La mise en œuvre de Plans de Continuité d’Activité (PCA) et de gestion de crise s’avère aujourd’hui essentielle pour assurer la résilience de toute entreprise et de son business. Toutefois, celle-ci ne nécessite pas uniquement le déploiement de processus et outils techniques. C’est avant tout une histoire d’hommes et de contexte, car en fonction des événements et des personnes présentes au moment où la situation tant redoutée arrivera, la gestion de la crise sera complètement différente. Pour être efficiente, elle suppose donc en amont un travail continu de préparation, de sensibilisation et de formation des équipes, mais aussi des tests et exercices réguliers. Le CLUSIF, aux côtés du Club de la Continuité d’Activité, fait le point sur les écueils et bonnes pratiques en la matière.

Les plans de continuité d’activité et de gestion de crise partent globalement d’une analyse concrète des risques (catastrophes naturelles, grèves, incident technique, terrorisme…) au sein de l’entreprise et de la mise en œuvre des mesures adéquates, observe Stéphanie Ruelle, Club de la Continuité d’Activité (CCA). Toutefois, au-delà du risque lui-même, l’entreprise doit également se protéger contre les conséquences de ces risques sur la structure, son activité et son personnel. Il faut, en outre, savoir que c’est souvent à cause de facteurs humains et contextuels que la situation va dégénérer en crise. Celle-ci va, en effet, majoritairement dépendre des hommes qui vont devoir la gérer. Une même crise, en fonction des hommes présents, n’aura pas la même gestion de crise. Chacun arrive avec ses compétences techniques, ses problèmes personnels, son passé... Ces aspects ne doivent donc pas être négligés dans la mise en œuvre des PCA et plans de gestion de crise.

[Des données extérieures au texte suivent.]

-- ==== Sys2Proof/Laws/ApartSession.lean ====
section
/-! SUPPORT. What the operations about one context leave alone. -/
namespace Sys2Proof.Machine

/-! ### Machine/Clc.lean -/

theorem apart_enqueue {s0 s : State} {i : ContextId} {c : Cell} {serial : Nat} (kp : Apart i s0 s) :
    Apart i s0 (enqueue c serial s) :=
  kp.modClc

theorem apart_countUndelivered {s0 s : State} {i : ContextId} (kp : Apart i s0 s) : Apart i s0 (countUndelivered s) :=
  kp.modClc

theorem apart_countBadCheck {s0 s : State} {i : ContextId} (kp : Apart i s0 s) : Apart i s0 (countBadCheck s) :=
  kp.modClc

theorem apart_countLostReport {s0 s : State} {i : ContextId} (kp : Apart i s0 s) : Apart i s0 (countLostReport s) :=
  kp.modCfu

theorem apart_offerReport {s0 s : State} {i : ContextId} {c : Cell} (kp : Apart i s0 s) :
    Apart i s0 (offerReport c s) := by
  unfold offerReport
  try dsimp only
  repeat' (first
    | with_reducible assumption | with_reducible apply apart_countLostReport | with_reducible apply apart_enqueue
    | exact Apart.nobody | exact Apart.own | (refine Apart.of_eq ‹_ = (_, _)› ?_) | (dsimp only) | split)

/-- A refused cell is told to no other context (R29). -/
theorem apart_offerOther {i : ContextId} {s0 s : State} {c : Cell} {serial : Nat} {tellTo : Option ContextId}
    (kp : Apart i s0 s) (ht : ∀ j ∈ tellTo, j = i) : Apart i s0 (offerOther c serial tellTo s) := by
  unfold offerOther
  split
  · exact apart_enqueue kp
  · dsimp only
    split
    · next j =>
      refine (apart_countUndelivered kp).trans ⟨fun _ _ => rfl, fun h x hx => ?_⟩
      simp only [modRau_rau, List.mem_append, List.mem_singleton] at hx
      rcases hx with hx | rfl
      · exact h x hx
      · exact ht j rfl
    · exact apart_countUndelivered kp

theorem apart_offerStream {s0 s : State} {i : ContextId} {p : StreamProducer} {c : Cell} (kp : Apart i s0 s) :
    Apart i s0 (offerStream p c s).1 := by
  unfold offerStream
  try dsimp only
  repeat' (first
    | with_reducible assumption | with_reducible apply apart_enqueue | with_reducible apply Apart.modClc
    | exact Apart.nobody | exact Apart.own | (refine Apart.of_eq ‹_ = (_, _)› ?_) | (dsimp only) | split)

theorem apart_sendEvent {s0 s : State} {i : ContextId} {k : Option ContextId} {e : Event} (kp : Apart i s0 s) :
    Apart i s0 (sendEvent k e s) := by
  unfold sendEvent
  try dsimp only
  repeat' (first
    | with_reducible assumption | with_reducible apply apart_offerReport)

theorem apart_sendAnswerWith {s0 s : State} {i : ContextId} {request : Cell} {result : Byte} {third : Byte} {fourth : Byte} (kp : Apart i s0 s) :
    Apart i s0 (sendAnswerWith request result third fourth s) := by
  unfold sendAnswerWith
  try dsimp only
  repeat' (first
    | with_reducible assumption | with_reducible apply apart_offerReport)

theorem apart_sendAnswer {s0 s : State} {i : ContextId} {request : Cell} {result : Byte} (kp : Apart i s0 s) :
    Apart i s0 (sendAnswer request result s) := by
  unfold sendAnswer
  try dsimp only
  repeat' (first
    | with_reducible assumption | with_reducible apply apart_sendAnswerWith)

theorem apart_sendRelease {s0 s : State} {i : ContextId} {c : Channel} (kp : Apart i s0 s) :
    Apart i s0 (sendRelease c s) := by
  unfold sendRelease
  try dsimp only
  repeat' (first
    | with_reducible assumption | with_reducible apply apart_offerOther | exact Apart.nobody)

theorem apart_writeFault {s0 s : State} {i : ContextId} {kind : FaultKind} {subject : Nat} (kp : Apart i s0 s) :
    Apart i s0 (writeFault kind subject s) := by
  unfold writeFault
  try dsimp only
  repeat' (first
    | with_reducible assumption | with_reducible apply apart_sendEvent | with_reducible apply Apart.modCfu
    | exact Apart.nobody | exact Apart.own | (refine Apart.of_eq ‹_ = (_, _)› ?_) | (dsimp only) | split)

/-! ### Machine/Store.lean -/

theorem apart_examineLevel {s0 s : State} {i : ContextId} (kp : Apart i s0 s) :
    Apart i s0 (examineLevel s) := by
  unfold examineLevel
  try dsimp only
  repeat' (first
    | with_reducible assumption | with_reducible apply apart_sendEvent | with_reducible apply Apart.modMsc
    | exact Apart.nobody | exact Apart.own | (refine Apart.of_eq ‹_ = (_, _)› ?_) | (dsimp only) | split)

theorem apart_freeBlocks {s0 s : State} {i : ContextId} {bs : List Nat} (kp : Apart i s0 s) :
    Apart i s0 (freeBlocks bs s) := by
  unfold freeBlocks
  try dsimp only
  repeat' (first
    | with_reducible assumption | with_reducible apply apart_examineLevel | with_reducible apply Apart.modMsc
    | exact Apart.nobody | exact Apart.own | (refine Apart.of_eq ‹_ = (_, _)› ?_) | (dsimp only) | split)

theorem apart_takeFreeBlock {s0 s : State} {i : ContextId} (kp : Apart i s0 s) :
    Apart i s0 (takeFreeBlock s) := by
  unfold takeFreeBlock
  try dsimp only
  repeat' (first
    | with_reducible assumption | with_reducible apply apart_examineLevel | with_reducible apply Apart.modMsc)

theorem apart_setLink {s0 s : State} {i : ContextId} {n : Nat} {v : Option Nat} (kp : Apart i s0 s) :
    Apart i s0 (setLink n v s) :=
  kp.modMsc

theorem apart_modMailbox {s0 s : State} {i : ContextId} {m : Nat} {f : Mbx → Mbx} (kp : Apart i s0 s) :
    Apart i s0 (modMailbox m f s) := by
  unfold modMailbox
  try dsimp only
  repeat' (first
    | with_reducible assumption | with_reducible apply Apart.modMsc)

theorem apart_freeMessage {s0 s : State} {i : ContextId} {h : Nat} (kp : Apart i s0 s) :
    Apart i s0 (freeMessage h s) := by
  unfold freeMessage
  try dsimp only
  repeat' (first
    | with_reducible assumption | with_reducible apply apart_freeBlocks | with_reducible apply Apart.setMsgAt
    | exact Apart.nobody | exact Apart.own | (refine Apart.of_eq ‹_ = (_, _)› ?_) | (dsimp only) | split)

theorem apart_unlistMessage {s0 s : State} {i : ContextId} {mailbox : Nat} {h : Nat} (kp : Apart i s0 s) :
    Apart i s0 (unlistMessage mailbox h s) := by
  unfold unlistMessage
  try dsimp only
  repeat' (first
    | with_reducible assumption | with_reducible apply apart_modMailbox)

theorem apart_deleteRecord {s0 s : State} {i : ContextId} {h : Nat} (kp : Apart i s0 s) :
    Apart i s0 (deleteRecord h s) := by
  unfold deleteRecord
  try dsimp only
  repeat' (first
    | with_reducible assumption | with_reducible apply apart_freeMessage
    | with_reducible apply Apart.setMsgAt | exact Apart.nobody | exact Apart.own
    | (refine Apart.of_eq ‹_ = (_, _)› ?_) | (dsimp only) | split)

theorem apart_deleteMessage {s0 s : State} {i : ContextId} {h : Nat} (kp : Apart i s0 s) :
    Apart i s0 (deleteMessage h s) := by
  unfold deleteMessage
  try dsimp only
  repeat' (first
    | with_reducible assumption | with_reducible apply apart_deleteRecord | with_reducible apply apart_unlistMessage | with_reducible apply apart_freeMessage
    | with_reducible apply Apart.setMsgAt | exact Apart.nobody | exact Apart.own
    | (refine Apart.of_eq ‹_ = (_, _)› ?_) | (dsimp only) | split)

theorem apart_openForWriting {s0 s : State} {i : ContextId} {mailbox : Nat} {kind : Option MsgKind} {w : Writer} (kp : Apart i s0 s) :
    Apart i s0 (openForWriting mailbox kind w s).1 := by
  unfold openForWriting
  try dsimp only
  repeat' (first
    | with_reducible assumption | with_reducible apply apart_modMailbox | with_reducible apply Apart.setMsgAt
    | exact Apart.nobody | exact Apart.own | (refine Apart.of_eq ‹_ = (_, _)› ?_) | (dsimp only) | split)

theorem apart_cutChain {s0 s : State} {i : ContextId} {h : Nat} {n : Nat} (kp : Apart i s0 s) :
    Apart i s0 (cutChain h n s) := by
  unfold cutChain
  try dsimp only
  repeat' (first
    | with_reducible assumption | with_reducible apply apart_setLink | with_reducible apply apart_freeBlocks
    | with_reducible apply Apart.setMsgAt | exact Apart.nobody | exact Apart.own
    | (refine Apart.of_eq ‹_ = (_, _)› ?_) | (dsimp only) | split)

theorem apart_discardMessage {s0 s : State} {i : ContextId} {h : Nat} {m : Msg} (kp : Apart i s0 s) :
    Apart i s0 (discardMessage h m s) := by
  unfold discardMessage
  try dsimp only
  repeat' (first
    | with_reducible assumption | with_reducible apply apart_freeMessage | with_reducible apply apart_modMailbox)

theorem apart_fileMessage {s0 s : State} {i : ContextId} {h : Nat} {m : Msg} (kp : Apart i s0 s) :
    Apart i s0 (fileMessage h m s) := by
  unfold fileMessage
  try dsimp only
  repeat' (first
    | with_reducible assumption | with_reducible apply apart_deleteMessage | with_reducible apply apart_modMailbox
    | exact Apart.nobody | exact Apart.own | (refine Apart.of_eq ‹_ = (_, _)› ?_) | (dsimp only) | split)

De plus, il est essentiel que les scénarios de crise soient établis avec les différentes parties prenantes et qu’une cellule de crise s’articule autour de différents profils, afin d’avoir une vision de la crise dans son ensemble, et de ne pas la traiter uniquement avec les « yeux » d’un informaticien, d’un commercial, d’un DRH... Effectivement, les personnes d’astreinte, qui sont contactées en cas de problème, sont généralement compétentes sur leur périmètre, mais n’ont souvent pas une bonne vision du reste du groupe. L’aspect psychologique n’est, d’ailleurs, jamais prêt dans une gestion de crise. D’autant que les situations d’astreinte mêlent souvent vie privée et vie professionnelle.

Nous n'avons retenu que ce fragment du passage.